Le 2 août 2024, la société ANTIN RESIDENCES a fait délivrer à Madame [K] [X] et Monsieur [I] [P] un commandement de payer les loyers échus visant la clause résolutoire insérée au bail, pour un montant en principal de 1 042,42 € selon décompte arrêté au 25 juillet 2024.
La société ANTIN RESIDENCES a, par courriel reçu le 26 juillet 2024, informé la Caisse d’allocations familiales de l’existence d’impayés de loyers, cette information valant saisine de la Commission de coordination des actions de prévention des expulsions locatives (CCAPEX).
La société ANTIN RESIDENCES a attrait Madame [K] [X], par assignation délivrée le 31 décembre 2024 à personne, et Monsieur [I] [P], par assignation délivrée le 31 décembre 2024 à domicile, devant le juge des contentieux de la protection du tribunal Judiciaire d’Evry-Courcouronnes, le commandement de payer n’ayant pas été suivi d’effet dans le délai imparti.

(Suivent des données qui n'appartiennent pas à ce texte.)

/-- Writes of the remote bytes that have been written back, are not on their way, and have not failed (R357). -/
def State.sendRemoteWrites (s : State) (cells : List Host.Cell) : State :=
  let fresh := cells.filter (fun c =>
    !s.remote.any (fun r => (r.write.getD []).contains c) && !s.lost.any (fun l => l.2.contains c))
  s.requestWrites (((fresh.map (fun c => lineOf c.1)).eraseDups).flatMap (flitCells fresh))

/-- A release at system scope waits until the remote devices have acknowledged every byte (R159, R352). -/
def State.awaitRemoteWrites (s : State) (scope : Nat) : Run Unit :=
  if decide (scope = 6) && !s.remoteDirty.isEmpty then
    .error (.wait .again (s.sendRemoteWrites s.remoteDirty))
  else .ok ()

/-- A release at system scope has reached every remote device, or the writes that it still lacks go out (R159, R164). -/
def State.remoteClear (s : State) : Bool := s.remoteDirty.isEmpty

/-- What an event does once the remote devices have acknowledged every byte; until then the writes that are still to be sent go
out (R159, R164). -/
def State.remoteFirst (row : String) (s : State) (done : State → Out) : Out :=
  if s.remoteClear then done s
  else
    let t := s.sendRemoteWrites s.remoteDirty
    if t.remote.length = s.remote.length then .refused (.notEnabled row) else .next t

/-! ### Release stores that wait (R135, R159, R161) -/

/-- Copies of a line in other clusters go. -/
def State.dropOtherL2 (s : State) (cluster line : Nat) : State :=
  { s with l2 := s.l2.filter (fun l => !(l.line = line && l.cluster ≠ cluster)) }

/-- The earlier stores of a channel are performed at device scope (R155, R159). -/
def State.drainChannel (s : State) (n : Nat) : State :=
  let s1 := (s.grp.chanOpen.filter (fun c => c.1 = n)).foldl (fun t c => t.dropOtherL2 t.grp.id.cluster c.2) s
  s1.onGrp (fun g => { g with chanOpen := g.chanOpen.filter (fun c => c.1 ≠ n) })

/-- The bytes of a store are performed one by one. -/
def State.storeCells (s : State) (through : Bool) (w : Want) : List Host.Cell → State
  | [] => s
  | c :: cs => State.storeCells (s.storeByte s.grp.coreNo through w c.1 c.2) through w cs

/-- The bytes of the issuing group's store are performed: into L1, or through it, where L2 takes their lines as CP says (R134, R137). -/
def State.storeLines (s : State) (through : Bool) (cp : Nat) (cells : List Host.Cell) : State :=
  let w := s.grp.want cp
  (if through then s.wroteLines s.grp.id.cluster w (cells.map (·.1)) else s).storeCells through w cells

/-- The lines of a channel's stores are not performed at device scope yet. -/
def Group.onChannel (g : Group) (chan : Nat) (cells : List Host.Cell) : Group :=
  if chan = 0 then g
  else { g with chanOpen := (cells.map (fun c => (chan, lineOf c.1))).eraseDups ++ g.chanOpen }

/-- The group's oldest release store is performed at its scope, its release having been made: its channel's earlier stores
first (R155), then its bytes at L2, then what the scope still asks of them (R159). -/
def State.performRel (s : State) (r : RelStore) : State :=
  let s2 := if r.chan = 0 then s else s.drainChannel r.chan
  let s3 := ((s2.noteOrigin s.grp.origin (r.cells.map (·.1))).storeLines true r.cp r.cells).onGrp (fun g => { g.onChannel r.chan r.cells with relq := g.relq.drop 1 })
  let s4 := s3.invalidateStale s3.grp.id.cluster r.scope
  if r.scope = 6 then
    s4.flushHost.sendRemoteWrites (s4.remoteDirty.filter (fun c => (r.cells.map (·.1)).contains c.1))
  else s4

Aux termes de son acte introductif d’instance, la société ANTIN RESIDENCES sollicite de voir :
à titre principal, constater l’acquisition de la clause résolutoire figurant dans le contrat de location pour défaut de paiement des loyers et charges locatives, et ce à compter du jugement à intervenir ; à titre subsidiaire, prononcer la résiliation judiciaire du bail ;
ordonner l’expulsion de Madame [K] [X] et Monsieur [I] [P] de corps et de biens ainsi que de tout occupant de leur chef du logement qu’ils occupent dès que le délai légal sera expiré et au besoin avec le concours de la force publique ;
dire que faute par Madame [K] [X] et Monsieur [I] [P] de le faire, elle pourra faire procéder à l’expulsion, tant de toutes personnes que de tous biens se trouvant dans les lieux de leur chef, en la forme ordinaire, en faisant s’il y a lieu procéder à l’ouverture des portes, éventuellement avec l’assistance de la force publique ;
condamner solidairement Madame [K] [X] et Monsieur [I] [P] au paiement de la somme de 693,83 € correspondant aux loyers et charges impayés au 27 décembre 2024, avec intérêts à compter du commandement de payer ;
condamner solidairement Madame [K] [X] et Monsieur [I] [P] au paiement d’une indemnité d’occupation égale au montant du loyer et des charges et en subissant les augmentations légales à compter de ce jour et jusqu’à l’entière libération des lieux ;
autoriser la société ANTIN RESIDENCES à faire transporter les meubles et objets mobiliers garnissant les lieux, dans tout garde-meuble de son choix, aux frais, risques et périls de Madame [K] [X] et Monsieur [I] [P] ;
condamner solidairement Madame [K] [X] et Monsieur [I] [P] au paiement de la somme de 400,00 € à titre de dommages-intérêts ;
condamner solidairement Madame [K] [X] et Monsieur [I] [P] au paiement de la somme de 400,00 € au titre de l’article 700 du code de procédure civile ;
condamner solidairement Madame [K] [X] et Monsieur [I] [P] en tous les frais et dépens de l’instance et de ses suites ainsi que ceux déjà exposés et qui comprendront notamment le coût du commandement du 2 août 2024 et de l’assignation ;
ordonner l’exécution provisoire du jugement à intervenir, nonobstant appel et sans caution.
Le 2 janvier 2025, la société ANTIN RESIDENCES a notifié son acte introductif d’instance au représentant de l’État dans le département.
L’audience s’est tenue le 14 octobre 2025 et en application de l’article 24 V de la loi n° 89-462 du 6 juillet 1989, le président a invité les parties à lui produire tous éléments relatifs à l’existence d’une procédure de traitement du surendettement au sens du livre VII du code de la consommation.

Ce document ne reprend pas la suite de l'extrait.